Gleichzeitig verändern sich die Marktstrukturen. Neben etablierten Bestandshaltern treten PropTech- und Plattformunternehmen auf, die mit datenbasierten Geschäftsmodellen und Konzepten wie „Space as a Service“ neue Flexibilität schaffen. Mietverträge werden kürzer, Nutzungen temporärer, Gebäude multifunktionaler. Die Nutzerinnen und Nutzer selbst werden zu Co-Produzent:innen urbaner Räume: Ihr Verhalten entscheidet über Nachfrage, Flächengestaltung und letztlich über den Wert einer Immobilie. Eigentümer dagegen wandeln sich zu Ermöglichern, die durch Offenheit und Kooperation nachhaltige, sozial integrierte und wirtschaftlich tragfähige Stadtentwicklung ermöglichen. Transformation, so Rock, entsteht nur, wenn digitale Innovation, kultureller Wandel und gesellschaftliche Verantwortung zusammenwirken.

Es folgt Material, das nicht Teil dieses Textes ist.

/-! ### Scan unit -/

/-- The pair operator (R197): (A, B) ∘ (A′, B′), with the flags. -/
def pairOp (ftz : Bool) (p q : Word × Word) : (Word × Word) × Nat :=
  let a := fMul ftz p.1 q.1
  let b := fFma ftz q.1 p.2 q.2
  ((a.1, b.1), a.2 ||| b.2)

/-- One level of recursive doubling with distance d: every pair reads the previous level (R248). -/
def scanLevel (ftz : Bool) (d : Nat) (ps : List (Word × Word)) : List (Word × Word) × Nat :=
  let x := (List.range ps.length).map (fun i =>
    if i < d then (ps.getD i (0, 0), 0) else pairOp ftz (ps.getD (i - d) (0, 0)) (ps.getD i (0, 0)))
  (x.map (·.1), x.foldl (fun a e => a ||| e.2) 0)

/-- The levels s = 1, 2, 4, … while s < T; 8 levels reach T = 256. -/
def scanLevels (ftz : Bool) : Nat → Nat → List (Word × Word) × Nat → List (Word × Word) × Nat
  | 0, _, p => p
  | k + 1, d, p =>
    if d < p.1.length then
      let x := scanLevel ftz d p.1
      scanLevels ftz k (2 * d) (x.1, p.2 ||| x.2)
    else p

/-- One channel: the values to write and the flags of every frame (R186, R248). The values are (frame row, prefix row): h or B, and A. -/
def State.scanChannel (s : State) (l : Nat) (ftz : Bool) (d : List Byte) (ch : Nat) : List (Word × Word) × Nat :=
  let rd := (List.range (scT d)).map (fun i => (s.elem l ftz (scA d) i ch, s.elem l ftz (scB d) i ch))
  let ps := rd.map (fun x => (x.1.1, x.2.1))
  let f0 := rd.foldl (fun a x => a ||| x.1.2 ||| x.2.2) 0
  let p := if scMode d = 2 then (ps, f0) else scanLevels ftz 8 1 (ps, f0)
  let r : List (Word × Word) × Nat :=
    if scH0 d then
      let h0 := s.elem l ftz (scH d) 0 ch
      let x := p.1.map (fun ab => (ab.1, fFma ftz ab.1 h0.1 ab.2))
      (x.map (fun e => (e.2.1, e.1)), x.foldl (fun a e => a ||| e.2.2) (p.2 ||| h0.2))
    else (p.1.map (fun ab => (ab.2, ab.1)), p.2)
  (if scLast d then r.1.drop (scT d - 1) else r.1, r.2)

/-- Check every line that channels of a group read. -/
def Run.scanCheck (l : Nat) (d : List Byte) (g : Nat) (r : Run) : Run :=
  let ck (x : Strm) (r : Run) (i : Nat) : Run := r.check l (x.at i (16 * g)) (16 * elemSize x.type)
  let r := (List.range (scT d)).foldl (fun r i => ck (scB d) (ck (scA d) r i) i) r
  if scH0 d then ck (scH d) r 0 else r

/-- Write one row of one channel. With LAST_ONLY = 1 a probe on tap 4 sees the one row that is written (DESIGN CHOICE, log entry 84). -/
def Run.scanPut (l : Nat) (ftz : Bool) (d : List Byte) (ch : Nat) (r : Run) (i : Nat) (hv : Word × Word) : Run :=
  if scMode d = 1 then (r.store l ((scOut d).at i ch) (toBytes 4 hv.1.toNat)).store l ((scPA d).at i ch) (toBytes 4 hv.2.toNat)
  else
    let x := jobResult ftz (scOut d).type hv.1
    let m := floatMag hv.1
    ({ r with s := r.s.onL l (·.probe 4 ch m.1 m.2.toNat), flags := r.flags ||| x.2 }).store l ((scOut d).at i ch)
      (toBytes (elemSize (scOut d).type) x.1)

/-- One group of 16 channels (R432). -/
def Run.scanGroup (l : Nat) (ftz : Bool) (d : List Byte) (g : Nat) (r : Run) : Run :=
  (r.bind (Run.scanCheck l d g)).bind (fun r =>
    let chs := (List.range 16).map (16 * g + ·)
    let vals := chs.map (fun ch => (ch, r.s.scanChannel l ftz d ch))
    let r := { r with flags := vals.foldl (fun a x => a ||| x.2.2) r.flags }
    vals.foldl (fun r x =>
      (x.2.1.zip (List.range x.2.1.length)).foldl (fun r hi => r.bind (fun r => Run.scanPut l ftz d x.1 r hi.2 hi.1)) r) r)

/-- A whole scan job. -/
def Run.scan (l : Nat) (ftz : Bool) (d : List Byte) (r : Run) : Run := overBelow (scD d / 16) (Run.scanGroup l ftz d) r

/-! ### Running and finishing a job -/

/-- What a job does from its inputs to its last output. -/
def State.runJob (s : State) (l : Nat) (j : Job) : Run :=
  let t := s.ltile l
  let r : Run := { s := s, fault := none, flags := 0, last := [] }
  match j.engine with
  | .matrix =>
    let r := r.matrix l j.thread j.desc
    if mmFwd j.desc then
      let g := gateFwd j.desc j.gdesc
      g.run l j.ftz (t.gateSteps g.prog) r
    else r
  | .gate =>
    let g := gateOf j.desc
    g.run l j.ftz (t.gateSteps g.prog) r
  | .scan => r.scan l j.ftz j.desc

/-- Whether two jobs need an engine in common; a forwarded pair needs the matrix unit and the gate pipeline. -/
def Job.clash (j k : Job) : Bool := j.engine == k.engine || (j.program.isSome && k.program.isSome)

/-- The next job of thread i on an engine, if it may begin: queued, and no earlier job of the thread is unfinished (R245). -/
def Tile.nextJob (t : Tile) (e : Engine) (i : Nat) : Option Job :=
  t.jobs.find? (fun j => j.engine == e && j.thread == i && !j.running && !t.jobs.any (fun k => k.thread == i && decide (k.seq < j.seq)))

/-- Whether a job may begin or take over at a boundary: no running job that shares an engine is of its class or a lower one, and no
waiting job that shares an engine and may begin is of a lower class (R123). -/
def Tile.mayBegin (t : Tile) (j : Job) : Bool :=
  t.jobs.all (fun k => !(k.running && j.clash k) || decide (j.cls < k.cls)) &&
  (List.range 4).all (fun i => [Engine.matrix, Engine.gate, Engine.scan].all (fun e =>
    match t.nextJob e i with
    | some k => !(k.clash j) || decide (j.cls ≤ k.cls)
    | none => true))

/-- Begin a job. -/
def State.startJob (s : State) (l : Nat) (e : Engine) (i : Nat) : State :=
  let t := s.ltile l
  match t.nextJob e i with
  | some j => if t.mayBegin j then s.onL l (fun t => { t with jobs := t.jobs.map (fun k => if k == j then { k with running := true } else k) }) else s
  | none => s

/-- The running job of thread i on an engine that is not interrupted by one of a lower class (R123). -/
def Tile.runningJob (t : Tile) (e : Engine) (i : Nat) : Option Job :=
  t.jobs.find? (fun j => j.engine == e && j.thread == i && j.running && t.jobs.all (fun k => !(k.running && j.clash k && decide (k.cls < j.cls))))

/-- A job completes: its outputs are written, its flags merge into T_FLAGS (R186), GP_LANE's group is kept (R701); a fault it met
faults its thread, one that is in FAULT already too: the code is the new one and it is reported (DESIGN CHOICE, log entry 84). -/
def State.finishJob (s : State) (l : Nat) (e : Engine) (i : Nat) : State :=
  match (s.ltile l).runningJob e i with
  | none => s
  | some j =>
    let r := s.runJob l j
    let s := r.s.onL l (fun t => { t with jobs := t.jobs.filter (· != j) })
    match r.fault with
    | some c => s.faultThread l i c
    | none =>
      s.onL l (fun t =>
        let t := t.mergeFlags i r.flags
        if j.program.isSome then t.onThread i (fun h => { h with lastGate := r.last }) else t)

/-- ENGINE_JOB_START. -/
def execEngineJobStart (l : Fin 256) (e : Engine) (i : Fin 4) (s : State) : Host.Outcome State Fault Refusal := .next (s.startJob l e i)
/-- MATRIX_JOB_DONE. -/
def execMatrixJobDone (l : Fin 256) (i : Fin 4) (s : State) : Host.Outcome State Fault Refusal := .next (s.finishJob l .matrix i)
/-- GATE_JOB_DONE. -/
def execGateJobDone (l : Fin 256) (i : Fin 4) (s : State) : Host.Outcome State Fault Refusal := .next (s.finishJob l .gate i)
/-- SCAN_JOB_DONE. -/
def execScanJobDone (l : Fin 256) (i : Fin 4) (s : State) : Host.Outcome State Fault Refusal := .next (s.finishJob l .scan i)

end Sys2Proof.Machine
end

Ausblick: Die hybride, resiliente und partizipative Stadt
Rock fasst die Zukunft der Urbanität als hybrides Zusammenspiel von physischem Raum, digitaler Infrastruktur und sozialem Gefüge: klimaangepasst und sicher, partizipativ gestaltet, mit einer Immobilienwirtschaft, die digitale Geschäftsmodelle skaliert, KI sinnvoll einsetzt und ESG als Werttreiber versteht. Eigentum bleibt wichtig – aber als Enabler für lebendige, gemischte und nachhaltige Quartiere.